The plaintiff possessed a department store that was not itself blighted but was scheduled to be acquired by the state in order clear the whole blighted area. There was an argument on the plaintiff’s side that, the project managed by a private agency to redevelop the area structure, only with the intention to make the community more attractive, cannot acquire the property.[xvii]

In another case, “Lila Ram v. Union of India”[xviii]

 The Orissa High Court declared in this particular case that, when any property is acquired solely for industrial concern and for its own gain, there is no public purpose. Although, goods produced by them may be used for the vast public.

There is clearly a confusion prevailing on the side of the plaintiff on the context of public purpose. Though the case set a landmark decision on eminent domain, still the public purpose issue arose argument. None of the laws provided a proper answer behind such an urgent issue, which is a matter of great concern.

  1. Acquired Property shall never be Given Back:

Although the law emphasizes the eminent domain power of the Government, while acquiring property, but there is no provision for returning the property to its previous owner, though the purpose of such acquisition might have been exhausted.

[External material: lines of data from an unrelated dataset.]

-- ==== Sys2Proof/Machine/Dispatch.lean ====
section
/-! DEFINITION. What every command does: one arm per constructor of Instr, each a direct call of its meaning. -/

namespace Sys2Proof.Machine
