-- ==== Sys2Proof/Safety.lean ====
section
/-! DEFINITION. What claims about the machine say of a state: the canonical form of memory and of the register copies, so
that equal contents are equal data, and what no command may undo. -/

namespace Sys2Proof.Machine

open Sys2Proof

/-- The canonical form of HBM's cells: addresses rise strictly and no listed byte equals what an unlisted address reads. -/
def Memory.wf (m : List (Nat × Byte)) : Bool := tabWf hbmZero m

/-- The canonical form of the four copies of the registers (R32). -/
def Regs.wf (r : Regs) : Bool :=
  tabWf valReset r.val && tabWf rwsReset r.act && tabWf rwsReset r.stg && tabWf rwsReset r.pnd

/-- Memory and registers are in canonical form. -/
def State.wf (s : State) : Bool := Memory.wf s.hbm.cells && Regs.wf s.regs

/-- What the fuses and counters that no power loss clears hold never goes back: the anti-rollback fuses and the key
revocation fuse (R530, R531), the challenge counter of the seal unit, the boot count of the black box (R550). -/
def State.ratchets (s t : State) : Prop :=
  s.sealUnit.fused ≤ t.sealUnit.fused ∧ (s.sealUnit.primaryRevoked = true → t.sealUnit.primaryRevoked = true) ∧
    s.sealUnit.nonce ≤ t.sealUnit.nonce ∧ s.bbox.boots ≤ t.bbox.boots

/-- An outcome is a next state of which something holds. -/
def Runs (o : Host.Outcome State Fault Refusal) (P : State → Prop) : Prop := ∃ t, o = .next t ∧ P t

/-- Two states differ in the stored words of some registers at most: nothing else of the machine has changed. -/
def State.onlyRegs (s t : State) (l : List (Rg × List Nat)) : Prop :=
  t = s.setRegs { s.regs with val := t.regs.val } ∧
    ∀ a, a ∉ l.map (fun x => x.1.at x.2) → tabGet valReset t.regs.val a = tabGet valReset s.regs.val a

/-- Every byte of HBM reads as before. -/
def State.sameBytes (s t : State) : Prop := ∀ a, t.hbm.byte a = s.hbm.byte a

end Sys2Proof.Machine
end

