/-- A commit whose checks pass replaces the whole active copy of its block and has the effect of the block. At the
quiescent boundary, where every check passes, COMMIT_BOUNDARY makes the active copy of every address of the block
equal the pending copy and leaves the active copy elsewhere and the rest of the machine alone; then comes the
effect of the block, and RESULT becomes APPLIED (2) with DONE and CHECK 0. BBOX has no effect; TIME starts anew
the rings whose trace fields the commit changes or carries; POWER applies CAP and the park threshold and switches
off the domains cleared, after saving the black box where the flash interface goes off; SEAL locks every partition
when DEBUG_EN clears; HOST adds and drops segments and turns the ledgers on or off; FLASH takes channels out of
service or back; HBM drops the tile cache when bypassed; OPTIC moves every port; SERVE gives a changed pool FREE
pages; SITE shows OFFLINE; PART forms, moves or re-routes its partition, and a commit of FORMED = 0 ends first and
then kills. Which writes start a ring anew is log 19 (DEDUCED), what a channel does is log 161 (DEDUCED), what
TIME does not do is log 150 (DEDUCED), the order of segments is log 132 (DEDUCED). -/
def Obligations.CommitBoundaryApplies : Prop :=
  ∀ (s : State) (base : Nat) (r : Rg) (ix : List Nat), s.wf = true → blockAt base = some (r, ix) →
    s.commitPending r ix = true → s.quiescent r ix = true → s.commitChecks r ix = none →
    let i := ix.getD 0 0
    let taken := s.takePending r ix
    let ends (u : State) : Host.Outcome State Fault Refusal := .next (u.commitEnd r ix 2 0)
    let off := (List.range 42).filter s.clears
    let capped := (if taken.ra .powerCap [] = s.ra .powerCap [] then taken else taken.applyCap).checkParkCap
    let dark := (if off.contains 41 = true then capped.setBBox capped.bbox.save else capped).switchOffAll off
    (∀ a, tabGet rwsReset taken.regs.act a =
      if blkBase r ix ≤ a ∧ a < blkEnd r ix then tabGet rwsReset s.regs.pnd a else tabGet rwsReset s.regs.act a) ∧
    taken = s.setRegs { s.regs with act := taken.regs.act } ∧
    (r = .bboxCommitStatus → exec (.commitBoundary base) s = ends taken) ∧
    (r = .timeCommitStatus → exec (.commitBoundary base) s = ends (s.formedParts.foldl (fun t p =>
      if t.ra .timeTraceBase [p] = s.ra .timeTraceBase [p] ∧ t.ra .timeTraceCtl [p] = s.ra .timeTraceCtl [p] ∧
        (s.part p).traceGo = false then t
      else ((t.setv .timeTracePtr [p] 0).setv .timeTraceDrop [p] 0).setPart p { t.part p with traceGo := false }) taken)) ∧
    (r = .powerCommitStatus → exec (.commitBoundary base) s =
      ends (if (!off.isEmpty && dark.rv .powerDomainOn [] == 0) = true then dark.setStage 6 else dark)) ∧
    (r = .sealCommitStatus → exec (.commitBoundary base) s = ends (
      if s.fa .sealPolicyDebugEn [] = 1 ∧ taken.fa .sealPolicyDebugEn [] = 0 then taken.formedParts.foldl State.lockDebug taken
      else taken)) ∧
    (r = .hostCommitStatus → exec (.commitBoundary base) s = ends (s.formedParts.foldl (fun t p =>
      let t1 := (List.range 8).foldl (fun u n =>
        if ((s.segOld p n).valid && !(u.segOld p n).valid) = true then u.dropSegment p n (s.segOld p n) else u) t
      let t2 := (List.range 8).foldl (fun u n => if (!(s.segOld p n).valid && (u.segOld p n).valid) = true then u.addSegment p n else u) t1
      if s.fa .hostLedgerCtlEnable [p] = 0 ∧ t2.fa .hostLedgerCtlEnable [p] = 1 then t2.ledgerOn p
      else if s.fa .hostLedgerCtlEnable [p] = 1 ∧ t2.fa .hostLedgerCtlEnable [p] = 0 then t2.ledgerOff p
      else if t2.fa .hostLedgerCtlEnable [p] = 1 ∧ t2.ra .hostTailAddr [p] ≠ s.ra .hostTailAddr [p] then
        (t2.setPart p { t2.part p with tail := none }).wakeLedger p
      else t2) taken)) ∧
    (r = .flashCommitStatus → exec (.commitBoundary base) s = ends (taken.flashApplied (s.ra .flashChanDisable []))) ∧
    (r = .hbmCommitStatus → ix = [i] → exec (.commitBoundary base) s = ends (
      if taken.fa .hbmTcCtlBypass [i] = 1 then
        taken.setHbm { taken.hbm with cache := tabClear taken.hbm.cache (1024 * i) (1024 * i + 1024) }
      else taken)) ∧
    (r = .opticCommitStatus → ix = [i] → exec (.commitBoundary base) s =
      ends ((List.range 8).foldl (fun t q => t.applyPortCtl (8 * i + q)) taken)) ∧
    (r = .serveCommitStatus → exec (.commitBoundary base) s = ends (s.formedParts.foldl (fun t p =>
      if t.ra .servePool [p] = s.ra .servePool [p] then t
      else (t.setPart p { t.part p with pages := [], frames := [], zeroQ := [] }).setSpill p) taken)) ∧
    (r = .siteCommitStatus → ix = [i] → exec (.commitBoundary base) s =
      ends (taken.setf .siteStateOfflineActive [i] (taken.fa .siteCtlOffline [i]))) ∧
    (r = .partCommitStatus → ix = [i] →
      (s.fp .partCellsFormed [i] = 0 → s.formed i = true →
        exec (.commitBoundary base) s = .next (((s.commitEnd r ix 2 0).kill i).takePending r ix)) ∧
      (s.fp .partCellsFormed [i] = 0 → s.formed i = false →
        exec (.commitBoundary base) s = .next ((s.commitEnd r ix 2 0).takePending r ix)) ∧
      (s.fp .partCellsFormed [i] ≠ 0 → s.formed i = false → exec (.commitBoundary base) s = ends (taken.form i)) ∧
      (s.fp .partCellsFormed [i] ≠ 0 → s.formed i = true → taken.rect i ≠ s.rect i →
        exec (.commitBoundary base) s = ends (taken.moveBorder i (rectSites (s.rect i)))) ∧
      (s.fp .partCellsFormed [i] ≠ 0 → s.formed i = true → taken.rect i = s.rect i →
        exec (.commitBoundary base) s = ends ((taken.setTree i).setSpill i))) ∧
    ∀ u : State, u.wf = true → getBits ((u.commitEnd r ix 2 0).rv r ix) 10 8 = 2 ∧
      getBits ((u.commitEnd r ix 2 0).rv r ix) 0 0 = 1 ∧ getBits ((u.commitEnd r ix 2 0).rv r ix) 47 32 = 0 ∧
      (u.commitEnd r ix 2 0).regs.act = u.regs.act
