theorem State.abortAdmitted_keeps {s t : State} (h : Keeps s t) (p code : Nat) (detail : Word) : Keeps s
    (State.abortAdmitted t p code detail) := by
  delta State.abortAdmitted
  repeat' first
    | with_reducible first
      | assumption | apply State.setPart_keeps
    | split

theorem State.abortSteps_keeps {s t : State} (h : Keeps s t) (p code : Nat) (detail : Word) (report : Bool) :
    Keeps s (State.abortSteps t p code detail report) := by
  delta State.abortSteps
  repeat' first
    | with_reducible first
      | assumption | apply State.sendAbort_keeps | apply State.abortFiring_keeps | apply State.abortAdmitted_keeps
      | apply foldl_keeps | intro _
    | (fail_if_no_progress extract_lets +onlyGivenNames z
       first
         | (with_reducible refine keeps_cut (p := Keeps s z) ?_ ?_
            on_goal 2 => (intro _; clear_value z)
            on_goal 1 => try dsimp -zeta only [z])
         | clear_value z | skip)
    | split

theorem State.linkLost_keeps {s t : State} (h : Keeps s t) (p partner port : Nat) : Keeps s (State.linkLost t p
    partner port) := by
  delta State.linkLost
  repeat' first
    | with_reducible first
      | assumption | apply State.faultIn_keeps | apply State.abortSteps_keeps

theorem State.abortRun_keeps {s t : State} (h : Keeps s t) (p code : Nat) (detail : Word) : Keeps s
    (State.abortRun t p code detail) := by
  delta State.abortRun
  repeat' first
    | with_reducible first
      | assumption | apply State.sendAbort_keeps | apply State.abortFiring_keeps
    | (fail_if_no_progress extract_lets +onlyGivenNames z
       first
         | (with_reducible refine keeps_cut (p := Keeps s z) ?_ ?_
            on_goal 2 => (intro _; clear_value z)
            on_goal 1 => try dsimp -zeta only [z])
         | clear_value z | skip)
    | split

theorem State.outputFull_keeps {s t : State} (h : Keeps s t) (site : Nat) : Keeps s (State.outputFull t site) := by
  delta State.outputFull
  repeat' first
    | with_reducible first
      | assumption | apply State.setSite_keeps

theorem State.sendStep_keeps {s t : State} (h : Keeps s t) (p typ dst : Nat) (fin : Bool) (txn : Nat) (body :
    List Byte) : Keeps s (State.sendStep t p typ dst fin txn body) := by
  delta State.sendStep
  repeat' first
    | with_reducible first
      | assumption | apply State.linkLost_keeps | apply State.send_keeps
    | split

theorem State.abortEntry_keeps {s t : State} (h : Keeps s t) (p idx code : Nat) (detail : Word) : Keeps s
    (State.abortEntry t p idx code detail) := by
  delta State.abortEntry
  repeat' first
    | with_reducible first
      | assumption | apply State.abortFiring_keeps | apply State.abortAdmitted_keeps | intro _
    | split
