theorem execScoreRmax_keeps {s t : State} (h : Keeps s t) (site : Nat) : KeepsOut s (execScoreRmax site t) := by
  delta execScoreRmax
  repeat' first
    | with_reducible first
      | assumption | apply KeepsOut.next | apply State.fire_keeps | apply effScoreRmax_keeps | intro _

theorem effArm_keeps {s t : State} (h : Keeps s t) (f : Firing) : KeepsPair s (effArm t f) := by
  delta effArm
  repeat' first
    | with_reducible first
      | assumption | apply KeepsPair.none | apply KeepsPair.some | apply State.dispenserRequest_keeps

theorem execArm_keeps {s t : State} (h : Keeps s t) (site : Nat) : KeepsOut s (execArm site t) := by
  delta execArm
  repeat' first
    | with_reducible first
      | assumption | apply KeepsOut.next | apply State.fire_keeps | apply effArm_keeps | intro _

theorem execVsub_keeps {s t : State} (h : Keeps s t) (site : Nat) : KeepsOut s (execVsub site t) := by
  delta execVsub
  repeat' first
    | with_reducible first
      | assumption | apply KeepsOut.next | apply State.fire_keeps | apply effVsub_keeps | intro _

theorem State.steerSettle_keeps {s t : State} (h : Keeps s t) (site n : Nat) : Keeps s (State.steerSettle t site n) := by
  delta State.steerSettle
  repeat' first
    | with_reducible first
      | assumption | apply State.setSu_keeps | intro _
    | (fail_if_no_progress extract_lets +onlyGivenNames z
       first
         | (with_reducible refine keeps_cut (p := Keeps s z) ?_ ?_
            on_goal 2 => (intro _; clear_value z)
            on_goal 1 => try dsimp -zeta only [z])
         | clear_value z | skip)
    | split

theorem execMergeEntryForward_keeps {s t : State} (h : Keeps s t) (site n : Nat) : KeepsOut s
    (execMergeEntryForward site n t) := by
  delta execMergeEntryForward
  repeat' first
    | with_reducible first
      | assumption | apply KeepsOut.next | apply State.setSu_keeps | apply State.steerSettle_keeps | intro _
      | fail_if_no_progress apply mk_keeps
    | (fail_if_no_progress extract_lets +onlyGivenNames z
       first
         | (with_reducible refine keeps_cut (p := Keeps s z) ?_ ?_
            on_goal 2 => (intro _; clear_value z)
            on_goal 1 => try dsimp -zeta only [z])
         | clear_value z | skip)
    | split

theorem execSteerEntryEos_keeps {s t : State} (h : Keeps s t) (site n input : Nat) : KeepsOut s
    (execSteerEntryEos site n input t) := by
  delta execSteerEntryEos
  repeat' first
    | with_reducible first
      | assumption | apply KeepsOut.next | apply State.setSu_keeps | apply State.orphan_keeps
      | apply State.steerSettle_keeps | apply foldl_keeps | apply foldl_fst_keeps | apply foldl_snd_keeps | intro _
      | fail_if_no_progress apply mk_keeps
    | (fail_if_no_progress extract_lets +onlyGivenNames z
       first
         | (with_reducible refine keeps_cut (p := Keeps s z) ?_ ?_
            on_goal 2 => (intro _; clear_value z)
            on_goal 1 => try dsimp -zeta only [z])
         | clear_value z | skip)
    | split

theorem execSlotTransfer_keeps {s t : State} (h : Keeps s t) (site port : Nat) : KeepsOut s (execSlotTransfer
    site port t) := by
  delta execSlotTransfer
  repeat' first
    | with_reducible first
      | assumption | apply KeepsOut.next | apply State.bump_keeps | apply State.setSu_keeps
      | apply State.steerSettle_keeps | intro _ | fail_if_no_progress apply mk_keeps
    | (fail_if_no_progress extract_lets +onlyGivenNames z
       first
         | (with_reducible refine keeps_cut (p := Keeps s z) ?_ ?_
            on_goal 2 => (intro _; clear_value z)
            on_goal 1 => try dsimp -zeta only [z])
         | clear_value z | skip)
    | split

theorem execSteerEntryArrival_keeps {s t : State} (h : Keeps s t) (site n input : Nat) : KeepsOut s
    (execSteerEntryArrival site n input t) := by
  delta execSteerEntryArrival
  repeat' first
    | with_reducible first
      | assumption | apply KeepsOut.next | apply State.setSu_keeps | apply State.orphan_keeps
      | apply State.steerSettle_keeps | intro _
    | (fail_if_no_progress extract_lets +onlyGivenNames z
       first
         | (with_reducible refine keeps_cut (p := Keeps s z) ?_ ?_
            on_goal 2 => (intro _; clear_value z)
            on_goal 1 => try dsimp -zeta only [z])
         | clear_value z | skip)
    | split

theorem State.sendColl_keeps {s t : State} (h : Keeps s t) (p key dst dir : Nat) (ws : Tab Line) (fin : Bool) :
    Keeps s (State.sendColl t p key dst dir ws fin) := by
  delta State.sendColl
  repeat' first
    | with_reducible first
      | assumption | apply State.sendStep_keeps | apply foldl_keeps | apply foldl_fst_keeps | apply foldl_snd_keeps
      | intro _
    | (fail_if_no_progress extract_lets +onlyGivenNames z
       first
         | (with_reducible refine keeps_cut (p := Keeps s z) ?_ ?_
            on_goal 2 => (intro _; clear_value z)
            on_goal 1 => try dsimp -zeta only [z])
         | clear_value z | skip)
    | split

theorem State.setColl_keeps {s t : State} (h : Keeps s t) (p : Nat) (c : Coll) : Keeps s (State.setColl t p c) := by
  delta State.setColl
  repeat' first
    | with_reducible first
      | assumption | apply State.setPart_keeps | intro _ | fail_if_no_progress apply mk_keeps
    | (fail_if_no_progress extract_lets +onlyGivenNames z
       first
         | (with_reducible refine keeps_cut (p := Keeps s z) ?_ ?_
            on_goal 2 => (intro _; clear_value z)
            on_goal 1 => try dsimp -zeta only [z])
         | clear_value z | skip)
    | split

In the case of Abul Basar vs. Bangladesh and others”, it is stated that, in certain circumstances where a property is acquired and subsequently released, it is not obligatory for the government to redirect the property to be returned to its previous owner.[xix]

We can witness an unfortunate incident in the landmark case “Kelo vs City of New London (2005)”:[xx]


A private non-profit organization named, New London Development Corporation established a town development project, in New London. The New London council approved the NLDC to enforce eminent domain power to evacuate those who refused to sell out their property, in 2000. The homeowners who were compelled to sell their lands, were the victims of unwanted vexation, late night disturbing phone calls, dumping of waste on their property, and lockup out tenants throughout cold winter weather. Susetto Kelo, the owner of the well-known ‘Pink House’, was among the seven people and families, who were the owner of fifteen residential properties, disavowed to sell, despite the pressure.


In the year of 2002, the occurrence visited trial. A trial court of Connecticut, nullified the reprehension of eleven of fifteen properties as NLDC failed to have a transparent enough setup to prove what their intention was, behind the acquisition. Both parties applied for appeal to the Connecticut Supreme Court which gave the decision to uphold all fifteen takings of property. The majority dominated that any public profit counts as a “public use” under the federal constitution of the state.

Present Situation:

The NLDC’s scheme of development set up resulted in unsuccessful attempts, as did a variety of later efforts. Richard Palmer who was among the state Supreme Court justices who voted with the majority, sought apology from Susette Kelo, because of the previous decision. Currently, the condemned land still is vacant.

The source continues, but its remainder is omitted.